Now the problem is how these claims are returned. If you configure security
questions for a user, when the user information is exported, below is the
data sent with the current implementation.
"basic":{
"http://wso2.org/claims/userid":"a42b7c0a-ae21-46c9-bb78-3bfeb8e7625c";
,
"http://wso2.org/claims/username":"admin";,
"http://wso2.org/claims/created":"2018-02-08T14:34:06Z";,
"http://wso2.org/claims/role":"Internal/everyone,admin";,
*"http://wso2.org/claims/challengeQuestion2
<http://wso2.org/claims/challengeQuestion2>"*:
"Model of your first car ?!jhcb4EciCCjfWfAd5tfR24vpYzE93ahv6REJQ8uZFW0=",
"http://wso2.org/claims/fullname":"admin";,
"http://wso2.org/claims/modified":"2018-02-08T14:34:06Z";,
*"http://wso2.org/claims/challengeQuestion1
<http://wso2.org/claims/challengeQuestion1>"*:
"City where you were born ?!YPWTFQ5dt0xLWKAkEQoQy/AEakfIYIBlwaWKgOO23YI=",
"http://wso2.org/claims/emailaddress":"ad...@wso2.com";,
"http://wso2.org/claims/lastname":"admin";,
*"http://wso2.org/claims/challengeQuestionUris
<http://wso2.org/claims/challengeQuestionUris>"*:"

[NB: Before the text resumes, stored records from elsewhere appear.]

-- ==== Sys2Proof/WellFormed.lean ====
section
/-! DEFINITION. Well-formed commands: what the outside can really send (R206, R211, R222). The meanings do not rest on it:
every command has an effect in every state. -/

namespace Sys2Proof

/-- The longest body of a request frame: LEN is at most 250 and counts KIND (R211). -/
def maxBody : Nat := 249

/-- A body fits in a request frame. -/
def bodyWellFormed (body : List Byte) : Bool := body.length ≤ maxBody

/-- A kind is none of the request kinds of R212, as UNKNOWN_KIND needs. -/
def kindUnknown (kind : Byte) : Bool := (Machine.Req.ofCode kind).isNone

/-- The checks on a command: the body of a frame fits in one, and an UNKNOWN_KIND frame's kind is no request kind. -/
def Instr.wellFormed : Instr → Bool
  | .powerOn => true
  | .preloadDone _ => true
  | .roundTimerExpiry => true
  | .pollTransactionDone _ => true
  | .stretchTimeout => true
  | .sensorStale _ => true
  | .busFreePulseEnd => true
  | .recoveryWaitEnd _ => true
  | .recoveryAttempt => true
  | .attemptWaitEnd _ => true
  | .passthroughDone _ => true
  | .tareTimeout => true
  | .permitExpiry => true
  | .senseExpiry _ => true
  | .discardExpiry _ => true
  | .frameGapTimeout _ => true
  | .frameBadCheck _ => true
  | .unknownKind _ kind body => kindUnknown kind && bodyWellFormed body
  | .frameHeld _ _ body => bodyWellFormed body
  | .heldFrameHandled _ => true
  | .frameSent _ => true
  | .portBreak _ => true
  | .standbyWake _ _ body => bodyWellFormed body
  | .status _ body => bodyWellFormed body
  | .pose _ body => bodyWellFormed body
  | .sensors _ body => bodyWellFormed body
  | .pollRead _ body => bodyWellFormed body
  | .pollWrite _ body => bodyWellFormed body
  | .sensorPass _ body => bodyWellFormed body
  | .busRestart _ body => bodyWellFormed body
  | .setAssortment _ body => bodyWellFormed body
  | .defineAssortment _ body => bodyWellFormed body
  | .deleteAssortment _ body => bodyWellFormed body
  | .tallyRead _ body => bodyWellFormed body
  | .logRead _ body => bodyWellFormed body
  | .voidLift _ body => bodyWellFormed body
  | .assignLift _ body => bodyWellFormed body
  | .tripRead _ body => bodyWellFormed body
  | .tripClose _ body => bodyWellFormed body
  | .totalsReset _ body => bodyWellFormed body
  | .tare _ body => bodyWellFormed body
  | .calSpan _ body => bodyWellFormed body
  | .chartRead _ body => bodyWellFormed body
  | .chartWrite _ body => bodyWellFormed body
  | .overrideSet _ body => bodyWellFormed body
  | .permit _ body => bodyWellFormed body
  | .watchRead _ body => bodyWellFormed body
  | .watchWrite _ body => bodyWellFormed body
  | .hitClear _ body => bodyWellFormed body
  | .captureRead _ body => bodyWellFormed body
  | .holdManual _ body => bodyWellFormed body
  | .linesRead _ body => bodyWellFormed body
  | .lineFaultClear _ body => bodyWellFormed body
  | .paramRead _ body => bodyWellFormed body
  | .paramWrite _ body => bodyWellFormed body
  | .features _ body => bodyWellFormed body
  | .enterService _ body => bodyWellFormed body
  | .leaveService _ body => bodyWellFormed body
  | .standby _ body => bodyWellFormed body
  | .commit _ body => bodyWellFormed body
  | .commitDone _ => true
  | .restart _ body => bodyWellFormed body
  | .restartReset => true
  | .reportEnable _ body => bodyWellFormed body
  | .byteArrival _ _ => true
  | .stopBitLow _ => true
  | .lineReturnsToIdle _ => true
  | .supplyLoss _ => true

end Sys2Proof
end

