-- ==== Sys2Proof/Tests/Slice0.lean ====
section
/-! SUPPORT. Named tests: the smoke tests of well-formedness, the manual's worked cases and rows taken one step at a time, and a
witness for the hypotheses of every statement of Certificates/Slice0/Obligations.lean. Each comment names where the expected
result stands. -/

namespace Sys2Proof.Tests

-- One after another: each theorem checked at the same time would hold a thread of its own.
set_option Elab.async false

open Sys2Proof.Machine

/-! ### Small states -/

/-- The state of an outcome that goes on. -/
def after (o : Host.Outcome State Fault Refusal) : Option State :=
  match o with
  | .next t => some t
  | _ => none

/-- What a command leaves, read through `f`. -/
def sees {α : Type} (c : Instr) (s : State) (f : State → α) : Option α := (after (exec c s)).map f

/-- The STATUS byte and body of the frame a port is sending. -/
def sent (p : Port) (s : State) : Option (Byte × List Byte) := (s.port p).tx.map (fun f => (f.status, f.body))

/-- RUN with the bus RUNNING, nothing polled, and 100 ms gone. -/
def inRun : State :=
  { State.reset with
    now := 100
    sbc := { Sbc.reset with bus := .running, busFreeLow := false, roundTimer := some 110 }
    stc := { Stc.reset with op := .run, preloading := false, marker := true }
    hls := { Hls.reset with masks := { Hls.reset.masks with state := 0#6 }, senseTimer := 110 } }

def inService : State := inRun.setStc { inRun.stc with op := .service }

def inStandby : State :=
  { State.reset with stc := { Stc.reset with op := .standby, preloading := false, marker := true } }

/-- A lift in a stage, from the field, of assortment 0. -/
def liftIn (stage : Stage) : Lift := { Lift.begin .field_ 0 false with stage := stage }

/-- An entry of a role with a held value. -/
def entryOf (r : Role) (addr : Nat) (v : Int) (t : Nat) : Entry :=
  { Entry.fresh { role := r, addr := addr, period := 1, enable := true } with
    failures := 0, expectWaking := false, last := .ok, slot := some { value := v, mark := false, time := t }, stale := false }

/-- RUN with one entry on the bus, its poll in progress. -/
def polling (e : Entry) : State :=
  inRun.setSbc { inRun.sbc with
    entries := [e], roundActive := true
    txn := some { kind := .poll e.pd.role e.pd.addr, stretched := false, discarded := false } }

/-- A record with its check byte right. -/
def record (status value2 value1 value0 : Byte) : SensorRecord where
  status := status
  value2 := value2
  value1 := value1
  value0 := value0
  check := BitVec.ofNat 8 (255 - (status.toNat + value2.toNat + value1.toNat + value0.toNat) % 256)

/-- A transaction in which nothing failed on the bus. -/
def heardRecord (x : SensorRecord) : PollObs where
  lowAtStart := false
  acked := true
  record := x
  lowAtStop := false

/-- A transaction that found the data line low. -/
def lineLow : PollObs where
  lowAtStart := true
  acked := false
  record := record 0#8 0#8 0#8 0#8
  lowAtStop := true

/-! ### Well-formedness -/

/-- R211: LEN is at most 250, so no body is longer than 249 bytes. -/
theorem test_wf_refuses_long_request_bodies :
    Req.all.all (fun r => !(r.frame .cab (List.replicate 250 0#8)).wellFormed) = true := by decide +kernel

theorem test_wf_refuses_long_bodies_of_other_frames :
    (Instr.unknownKind .cab 0x3E#8 (List.replicate 250 0#8)).wellFormed = false ∧
    (Instr.frameHeld .cab 0x01#8 (List.replicate 250 0#8)).wellFormed = false ∧
    (Instr.standbyWake .cab 0x01#8 (List.replicate 250 0#8)).wellFormed = false := by decide +kernel

/-- R212: 0x01 is STATUS. -/
theorem test_wf_refuses_known_kind_as_unknown : (Instr.unknownKind .cab 0x01#8 []).wellFormed = false := by decide +kernel

theorem test_wf_admits :
    (Instr.unknownKind .cab 0x3E#8 []).wellFormed = true ∧ (Instr.status .cab (List.replicate 249 0#8)).wellFormed = true ∧
    Instr.powerOn.wellFormed = true := by decide +kernel

theorem test_no_word_spells_a_command : decodeTableWord 8 0x01 = none := by decide +kernel

/-! ### Arithmetic: the tables of 01_quantities_and_arithmetic, Worked cases -/

theorem test_sine_fold_and_interpolation :
    sinT 543 = 13304 ∧ cosT 350 = 13421 ∧ cosT (-200) = 15396 ∧ sinT (-200) = -5604 ∧ sinT 2457 = -14932 ∧
    cosT 3555 = 16333 ∧ sinT (-5) = -143 ∧ cosT 1800 = -16384 ∧ sinT 1800 = 0 := by decide +kernel

theorem test_rounding :
    roundDiv (1202000 * 1024) 100000 = 12308 ∧ roundDiv 787745 64 = 12309 ∧ meanOf (-25) 2 = -13 ∧ meanOf 25 2 = 13 := by
  decide +kernel

/-! ### The step and the time base -/

theorem test_idle_step_counts_a_millisecond : (after (step inRun)).map (·.now) = some 101 := by decide +kernel

theorem test_time_waits_for_an_expiry :
    (after (step (inRun.setNow 110))).map (·.now) = some 110 := by decide +kernel

/-! ### Start and supply -/

/-- 10, Worked sequence: a bad image found at start: SERVICE, settings-bad. -/
theorem test_preload_bad_image :
    sees (.preloadDone false) State.reset (fun t => (t.stc.op, t.stc.settingsBad, t.hls.masks.state)) =
      some (.service, true, 0#6) := by decide +kernel

/-- R195: with the marker intact the start is warm. -/
theorem test_power_on_warm :
    sees .powerOn (inRun.setWge { Wge.reset with z := 52300, span := 1024 }) (fun t => (t.wge.z, t.wge.span, t.stc.startWarm)) =
      some (52300, 1024, true) := by decide +kernel

theorem test_power_on_cold :
    sees .powerOn ((inRun.setWge { Wge.reset with z := 52300 }).setStc { inRun.stc with marker := false })
      (fun t => (t.wge.z, t.stc.startWarm, t.stc.op)) = some (0, false, .start) := by decide +kernel

/-- R195: the marker is lost with the backup. -/
theorem test_supply_loss :
    sees (.supplyLoss true) inRun (fun t => (t.powered, t.stc.marker, t.outputs)) = some (false, false, 0#6) := by decide +kernel
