/-- The panel beside its registers: update queue (region, full), the words taken by the running update, instants of the
latest manager redraw by region, TICK time at which the queue last became empty, whether the handling of R441 is due, TICK
time at which the waiting temperature was last read, and TICK time at which the frames of the running update end. -/
structure PnlSt where
  q : List (Nat × Bool) := []
  run : Option (NMap Nat) := none
  drawAt : NMap Nat := []
  emptyAt : Nat := 0
  boot : Bool := false
  coldAt : Nat := 0
  doneAt : Nat := 0
  deriving DecidableEq, Repr

/-- A firmware image in its NOR device, the key under which its signature verifies, and its marks in the warm-restart header
(R414, R451). -/
structure FwImg where
  ok : Bool := false
  sig : Nat := 0
  version : Nat := 0
  trial : Bool := false
  failed : Bool := false
  deriving DecidableEq, Repr

/-- The power manager beside its registers: `inRst`: the module is held in reset, waiting for a feed or for the junction to
cool (TEMP); `hot`; TICK times at which an idle state of the units of PWR.IDLE was entered, by bit position; the measured
hold-up in 0.1 ms; since which TICK time S6 waits for LOCKED; S4 fell back to the other slot, so that the start-up restart is
COLD (R452); the reset has marked the image on trial FAILED (R451). -/
structure PwrSt where
  inRst : Bool := false
  hot : Bool := false
  pf : Bool := false
  idleAt : NMap Nat := []
  holdup : Nat := 200
  waitS6 : Option Nat := none
  progFb : Bool := false
  trialOut : Bool := false
  deriving DecidableEq, Repr

/-! ## Host unit -/

/-- What LOAD_END finds in the bytes received (R418): a program image with the place and length of its safety section among
the bytes (length 0: none), a safety section, or a firmware image with its version. -/
inductive LoadImg where
  | program (p : Slot) (secAt secLen : Nat)
  | safety (im : SImage)
  | firmware (version : Nat)
  deriving DecidableEq, Repr

/-- What a management request names besides its EPOCH and LEN (Table HOST-2): OP, REQ_ID, and the reserved bits of FLAGS with
the fields that a request holds at 0. -/
structure MgHead where
  op : Nat := 0
  id : Nat := 0
  rsv : Nat := 0
  deriving DecidableEq, Repr

/-- The header of a management request (Table HOST-2): OP, REQ_ID, EPOCH, LEN, and the reserved bits of FLAGS with the fields
that a request holds at 0. -/
structure MgHdr where
  op : Nat := 0
  id : Nat := 0
  epoch : Nat := 0
  rsv : Nat := 0
  len : Nat := 0
  deriving DecidableEq, Repr

/-- The body of a management request (Table HOST-3). `sig` names the key under which a signature verifies. -/
inductive MgReq where
  | hello
  | read (a n : Nat)
  | write (a : Nat) (bs : List Byte)
  | lwrite (a : Nat) (bs : List Byte)
  | loadBegin (kind total : Nat)
  | loadData (ofs : Nat) (bs : List Byte)
  | loadEnd (sig : Nat) (img : LoadImg)
  | subscribe (on : Bool)
  | keyset (slot key : Nat) (safety : Bool) (sig : Nat)
  deriving DecidableEq, Repr

/-- What a management connection presents (R412): TCP port, TLS version, cipher suite, kind of the certificate's key (1 Ed25519, 2 ECDSA
P-256), the anchor to which its chain leads. -/
structure TlsHello where
  tcp : Nat := 0
  ver : Nat := 0x0304
  suite : Nat := 0x1301
  keyKind : Nat := 1
  anchor : Nat := 0
  deriving DecidableEq, Repr

/-- What a Modbus request comes with (R419): number of its connection, unit identifier, function code. -/
structure MbHdr where
  conn : Nat := 0
  unit : Nat := 255
  fn : Nat := 0
  deriving DecidableEq, Repr

/-- A management session: host port, client address, fingerprint, privilege (0: no session), TICK time of its latest
request, requests received and not yet begun (R415), subscription, the sequence of its notifications and the record of the
latest one. -/
structure Sess where
  port : Nat := 0
  addr : Nat := 0
  fp : Nat := 0
  priv : Nat := 0
  last : Nat := 0
  q : List (MgHdr × MgReq) := []
  sub : Bool := false
  seq : Nat := 0
  note : List Byte := []
  deriving DecidableEq, Repr

/-- A load in progress (R418): session, kind, total size, bytes received. -/
structure LoadSt where
  sess : Nat
  kind : Nat
  total : Nat
  data : List Byte
  deriving DecidableEq, Repr
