-- ==== Sys2Proof/Machine/RegTable.lean ====
section
/-!
DEFINITION. The register fields of every unit block, written from the register tables of the unit chapters
(Bits, Field, Access, Reset) at the offsets of Table MAP-8. Each field is one `Fld`; the value of a register that the
state does not list is its reset word. A dash in a Reset column is a value the spec leaves to configuration or
measurement: the value used here is named in the assumption log (entry 2).
-/

namespace Sys2Proof.Machine.R
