/-- Entries and bytes of the acyclic queue shown in LNK.P_AQ. -/
def aqShow (s : State) (p : Nat) : State :=
  let q := (getPort s p).aq
  setF (setF s LNK_P_AQ_ENTRIES q.length p) LNK_P_AQ_BYTES ((q.map areqSize).sum) p

/-- The acyclic queue of a port, replaced. -/
def setAq (s : State) (p : Nat) (q : List AReq) : State := aqShow (setPort s p { getPort s p with aq := q }) p

/-- A valve axis hears of its table download (R315): the confirmation completes START (R177), and the axis streams from its
next launch. -/
def axisTable (s : State) (a : Nat) (ok : Bool) : State :=
  let x := mget s.axes a {}
  if getF s VAX_A_STAT_AXST a ≠ 1 then s
  else if ok then
    let s1 := { s with axes := mput {} s.axes a { x with start := none, ready := true } }
    match x.start with
    | none => s1
    | some c => complete s1 c 0 0
  else
    let s1 := setF (setF { s with axes := mput {} s.axes a { x with start := none, ready := false } }
      VAX_A_STAT_AXST 0 a) VAX_A_STAT_FCAUSE 3 a
    match x.start with
    | none => s1
    | some c => complete s1 c 0x13 0

/-- A request ends with a LNK code byte and the RESULT of the station; whoever waits for it hears of it. A class 0
request ends silently (R193). -/
def areqEnd (s : State) (r : AReq) (code result : Nat) : State :=
  match r.axis, r.call with
  | some a, _ => axisTable s a (code == 0)
  | none, some c => complete s c code result
  | none, none => s

/-- The request fits the queue: 64 entries and 32 KB (R192). -/
def aqFits (q : List AReq) (r : AReq) : Bool :=
  decide (q.length < 64) && decide ((q.map areqSize).sum + areqSize r ≤ 32768)

/-- A request dropped by Spillway: counted by class, latched and completed SPILLED (R194). -/
def spill (s : State) (p : Nat) (r : AReq) : State :=
  let f := match r.cls with | 0 => LNK_P_SPILL_C0 | 1 => LNK_P_SPILL_C1 | 2 => LNK_P_SPILL_C2 | _ => LNK_P_SPILL_C3
  areqEnd (latch (unitErrAt (incF s f p) .lnkPort p 0x0615 p []) .lnkPort p 8) r 0x15 0

/-- The oldest unsent request of the greatest class above `c` in a queue: the next candidate of Spillway. -/
def spillCand (q : List AReq) (c : Nat) : Option AReq :=
  [3, 2, 1].findSome? (fun k => if k > c then q.find? (fun e => e.cls == k && !e.sent) else none)

/-- Candidates of Spillway leave the queue until the request fits. -/
def spillLoop : Nat → State → Nat → AReq → State
  | 0, s, _, _ => s
  | n + 1, s, p, r =>
    let q := (getPort s p).aq
    if aqFits q r then setAq s p (q ++ [r])
    else
      match spillCand q r.cls with
      | none => s
      | some e => spillLoop n (spill (setAq s p (q.erase e)) p e) p r

/-- A class 0 request that timed out unsent is PARAM or START of a station that still awaits it: it is sent again at once
(R193). -/
def resends (s : State) (p : Nat) (r : AReq) : Bool :=
  r.cls == 0 && (match (getSta s (4 * p + r.pos)).ph with | .param _ => r.svc == 2 | .start => r.svc == 3 | _ => false)

/-- Spillway admits a request to the acyclic queue of a port (R194). A request of the INIT sequence that has timed out in the
queue begins its timeout anew. -/
def aqAdmit (s : State) (p : Nat) (r : AReq) : State :=
  if wire (areqSize r) > getF s LNK_P_ACAP_A_DN p then areqEnd s r 0x18 0
  else
    let q := (getPort s p).aq
    let aged (e : AReq) : Bool := decide (now s - e.since ≥ e.tmo) && !e.sent
    let old := q.filter (fun e => aged e && !resends s p e)
    let q1 := (q.filter (fun e => !(aged e && !resends s p e))).map (fun e => if aged e then { e with since := now s } else e)
    let s1 := forEach old (setAq s p q1) (fun s e => areqEnd s e 0x16 0)
    if aqFits q1 r then setAq s1 p (q1 ++ [r])
    else
      let cand := q1.filter (fun e => decide (e.cls > r.cls) && !e.sent)
      let free := 32768 - (q1.map areqSize).sum
      if free + (cand.map areqSize).sum < areqSize r ∨ q1.length - cand.length ≥ 64 then spill s1 p r
      else spillLoop 65 s1 p r

/-- The next TOKEN of a port. -/
def nextToken (s : State) (p : Nat) : Nat × State :=
  let v := getPort s p
  (v.token, setPort s p { v with token := (v.token + 1) % 65536 })

/-- T_ACYC of a port in ns. -/
def tAcyc (s : State) (p : Nat) : Nat := getF s LNK_P_CFG_T_ACYC p * 1000000

/-- A class 0 request of the INIT sequence to position `q`: IDENT, PARAM or START. -/
def askStation (s : State) (p q svc arg1 arg2 : Nat) (data : List Byte) : State :=
  let (tok, s1) := nextToken s p
  aqAdmit s1 p { pos := q, svc := svc, token := tok, arg1 := arg1, arg2 := arg2, data := data, cls := 0,
                 since := now s, tmo := tAcyc s p }

/-- A class 0 request to a position is in the queue. -/
def class0Open (s : State) (p q : Nat) : Bool := (getPort s p).aq.any (fun e => e.pos == q && e.cls == 0)

/-- The class 0 requests to a position that are not sent yet leave the queue: its INIT sequence is abandoned or over. One that
was sent stays until its response or its timeout, and no other goes out before (R193). -/
def dropClass0 (s : State) (p q : Nat) : State :=
  setAq s p ((getPort s p).aq.filter (fun e => !(e.pos == q && e.cls == 0 && !e.sent)))

/-! ## The INIT sequence (R162, R187) -/

/-- The INIT record of a station (Table LNK-12), with its CFG_ID. -/
def initRecord (s : State) (i : Nat) : List Byte :=
  let p := i / 4
  let v := getPort s p
  let slot (l : List (Nat × Nat)) : Nat := ((l.find? (fun x => x.1 == i % 4)).map Prod.snd).getD 0
  let body := leBytes 2 (getF s TSK_PERIOD_C0_US) ++ leBytes 2 (stInLen s i) ++ leBytes 2 (stOutLen s i) ++
    leBytes 2 (stFinLen s i) ++ leBytes 2 (stFoutLen s i) ++ leBytes 1 (nFast s p) ++ leBytes 1 (b2n (stSafety s i)) ++
    leBytes 4 s.tl.tSl ++ leBytes 4 s.tl.tAo ++ leBytes 4 s.tl.tFsl ++ leBytes 4 s.tl.tFao ++
    leBytes 4 (slot v.slots) ++ leBytes 4 (slot v.fslots) ++ leBytes 4 (stGet s i 0x14 4) ++
    leBytes 4 (stGet s i 0x18 4) ++ leBytes 4 (stGet s i 0x1C 4) ++ leBytes 4 (getF s TSK_PERIOD_S_US) ++
    rdBs s (stAddr i 0x20) 96 ++ stationSubst s i
  leBytes 4 (crcEth (leBytes 4 0 ++ body)) ++ body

http://wso2.org/claims/challengeQuestion1!http://wso2.org/claims/challengeQuestion2
",
"http://wso2.org/claims/givenname":"admin";
}
Note the claims marked in red color above. Though the value of these claims
makes sense inside the identity server, they might not make sense once they
are exported.
And in the same time, these claims are a separate category of claims. So if
we can divide them to separate categories, it would make much sense in my
opinion. What would be the best way to achieve this?
On Fri, Feb 9, 2018 at 11:18 AM, Ruwan Abeykoon <ruw...@wso2.com> wrote:
> Hi Maduranga,
> I consider anything related to user as PI.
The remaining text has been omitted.